Your task: A stretch of the entries below is to be set down exactly, running from the line with "ls | hi | hs" through the line with "b.toNat ≤ a.toNat", both included, and no other line.

Task data:
• • • • • • •

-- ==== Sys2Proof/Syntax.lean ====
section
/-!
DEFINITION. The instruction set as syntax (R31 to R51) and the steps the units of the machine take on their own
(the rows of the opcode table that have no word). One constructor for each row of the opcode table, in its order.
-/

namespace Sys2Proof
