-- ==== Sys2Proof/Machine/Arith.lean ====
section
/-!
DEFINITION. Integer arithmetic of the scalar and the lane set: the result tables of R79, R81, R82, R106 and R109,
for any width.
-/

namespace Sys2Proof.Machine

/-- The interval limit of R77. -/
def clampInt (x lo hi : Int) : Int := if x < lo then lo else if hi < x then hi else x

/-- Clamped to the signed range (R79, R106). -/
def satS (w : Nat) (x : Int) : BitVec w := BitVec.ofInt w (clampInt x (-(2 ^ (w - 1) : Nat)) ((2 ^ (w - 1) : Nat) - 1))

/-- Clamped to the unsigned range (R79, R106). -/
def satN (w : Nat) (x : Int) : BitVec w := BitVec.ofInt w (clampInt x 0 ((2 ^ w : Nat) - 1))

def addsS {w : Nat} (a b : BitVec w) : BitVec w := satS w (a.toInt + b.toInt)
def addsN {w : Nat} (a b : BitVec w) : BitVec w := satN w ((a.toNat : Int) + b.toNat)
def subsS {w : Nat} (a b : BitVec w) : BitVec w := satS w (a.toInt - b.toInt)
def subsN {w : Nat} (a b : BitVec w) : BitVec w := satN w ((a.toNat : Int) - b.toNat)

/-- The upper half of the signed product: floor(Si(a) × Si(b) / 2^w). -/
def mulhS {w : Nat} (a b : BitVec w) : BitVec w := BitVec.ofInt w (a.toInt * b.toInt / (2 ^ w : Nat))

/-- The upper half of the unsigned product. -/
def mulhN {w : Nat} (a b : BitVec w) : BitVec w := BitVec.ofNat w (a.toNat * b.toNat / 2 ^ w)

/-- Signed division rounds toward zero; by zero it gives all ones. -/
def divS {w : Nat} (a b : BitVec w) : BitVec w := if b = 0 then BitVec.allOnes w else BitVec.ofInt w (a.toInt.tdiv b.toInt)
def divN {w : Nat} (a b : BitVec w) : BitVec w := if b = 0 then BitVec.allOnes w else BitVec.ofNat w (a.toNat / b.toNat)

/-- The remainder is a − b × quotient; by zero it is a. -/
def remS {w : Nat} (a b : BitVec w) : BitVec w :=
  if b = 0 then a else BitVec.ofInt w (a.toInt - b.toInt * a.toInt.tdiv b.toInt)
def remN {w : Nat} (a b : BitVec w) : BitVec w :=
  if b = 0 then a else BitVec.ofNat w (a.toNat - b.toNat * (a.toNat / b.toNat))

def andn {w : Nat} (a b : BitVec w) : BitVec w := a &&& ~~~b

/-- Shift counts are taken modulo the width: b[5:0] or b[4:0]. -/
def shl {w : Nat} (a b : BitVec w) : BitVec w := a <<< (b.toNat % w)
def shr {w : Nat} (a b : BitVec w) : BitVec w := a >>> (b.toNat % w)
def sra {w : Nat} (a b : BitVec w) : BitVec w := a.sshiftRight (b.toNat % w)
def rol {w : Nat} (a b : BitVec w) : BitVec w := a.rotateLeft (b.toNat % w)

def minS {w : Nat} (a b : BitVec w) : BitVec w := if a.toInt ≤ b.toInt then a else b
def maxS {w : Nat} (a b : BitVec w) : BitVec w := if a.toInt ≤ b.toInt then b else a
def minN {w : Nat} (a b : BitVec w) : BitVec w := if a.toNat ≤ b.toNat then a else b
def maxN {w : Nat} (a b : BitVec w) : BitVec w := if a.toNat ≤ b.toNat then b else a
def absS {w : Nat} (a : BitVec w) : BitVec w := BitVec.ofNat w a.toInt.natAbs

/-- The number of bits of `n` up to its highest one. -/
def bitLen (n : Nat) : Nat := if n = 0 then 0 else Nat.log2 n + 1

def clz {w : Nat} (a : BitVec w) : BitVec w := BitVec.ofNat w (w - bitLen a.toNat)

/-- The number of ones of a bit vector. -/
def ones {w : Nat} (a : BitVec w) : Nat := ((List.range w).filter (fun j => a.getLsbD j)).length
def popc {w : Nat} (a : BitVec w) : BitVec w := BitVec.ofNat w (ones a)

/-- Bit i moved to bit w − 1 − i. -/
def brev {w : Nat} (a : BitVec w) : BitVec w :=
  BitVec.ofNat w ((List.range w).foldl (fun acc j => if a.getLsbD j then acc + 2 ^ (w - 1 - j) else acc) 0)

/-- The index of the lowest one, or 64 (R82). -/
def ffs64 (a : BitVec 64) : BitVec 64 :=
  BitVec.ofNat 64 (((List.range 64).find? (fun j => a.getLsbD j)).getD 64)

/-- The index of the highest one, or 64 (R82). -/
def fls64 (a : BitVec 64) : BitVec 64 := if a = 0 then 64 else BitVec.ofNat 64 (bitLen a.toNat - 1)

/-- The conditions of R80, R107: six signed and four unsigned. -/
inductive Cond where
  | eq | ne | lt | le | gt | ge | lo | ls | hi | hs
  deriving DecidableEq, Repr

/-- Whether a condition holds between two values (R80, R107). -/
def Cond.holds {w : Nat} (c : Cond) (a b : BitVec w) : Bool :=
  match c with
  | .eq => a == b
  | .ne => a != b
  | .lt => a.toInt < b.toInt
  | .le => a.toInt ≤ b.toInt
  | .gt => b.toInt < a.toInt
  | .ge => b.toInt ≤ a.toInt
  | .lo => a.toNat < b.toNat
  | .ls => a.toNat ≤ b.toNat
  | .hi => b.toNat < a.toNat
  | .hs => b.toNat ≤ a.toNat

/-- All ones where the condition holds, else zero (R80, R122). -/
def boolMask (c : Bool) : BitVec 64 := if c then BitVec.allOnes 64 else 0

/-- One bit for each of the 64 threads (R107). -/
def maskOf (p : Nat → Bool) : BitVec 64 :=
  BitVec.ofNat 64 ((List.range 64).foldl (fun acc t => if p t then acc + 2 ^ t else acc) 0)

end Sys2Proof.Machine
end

• • • • • • •

Response area:
  | eq | ne | lt | le | gt | ge | lo | ls | hi | hs
  deriving DecidableEq, Repr

/-- Whether a condition holds between two values (R80, R107). -/
def Cond.holds {w : Nat} (c : Cond) (a b : BitVec w) : Bool :=
  match c with
  | .eq => a == b
  | .ne => a != b
  | .lt => a.toInt < b.toInt
  | .le => a.toInt ≤ b.toInt
  | .gt => b.toInt < a.toInt
  | .ge => b.toInt ≤ a.toInt
  | .lo => a.toNat < b.toNat
  | .ls => a.toNat ≤ b.toNat
  | .hi => b.toNat < a.toNat
  | .hs => b.toNat ≤ a.toNat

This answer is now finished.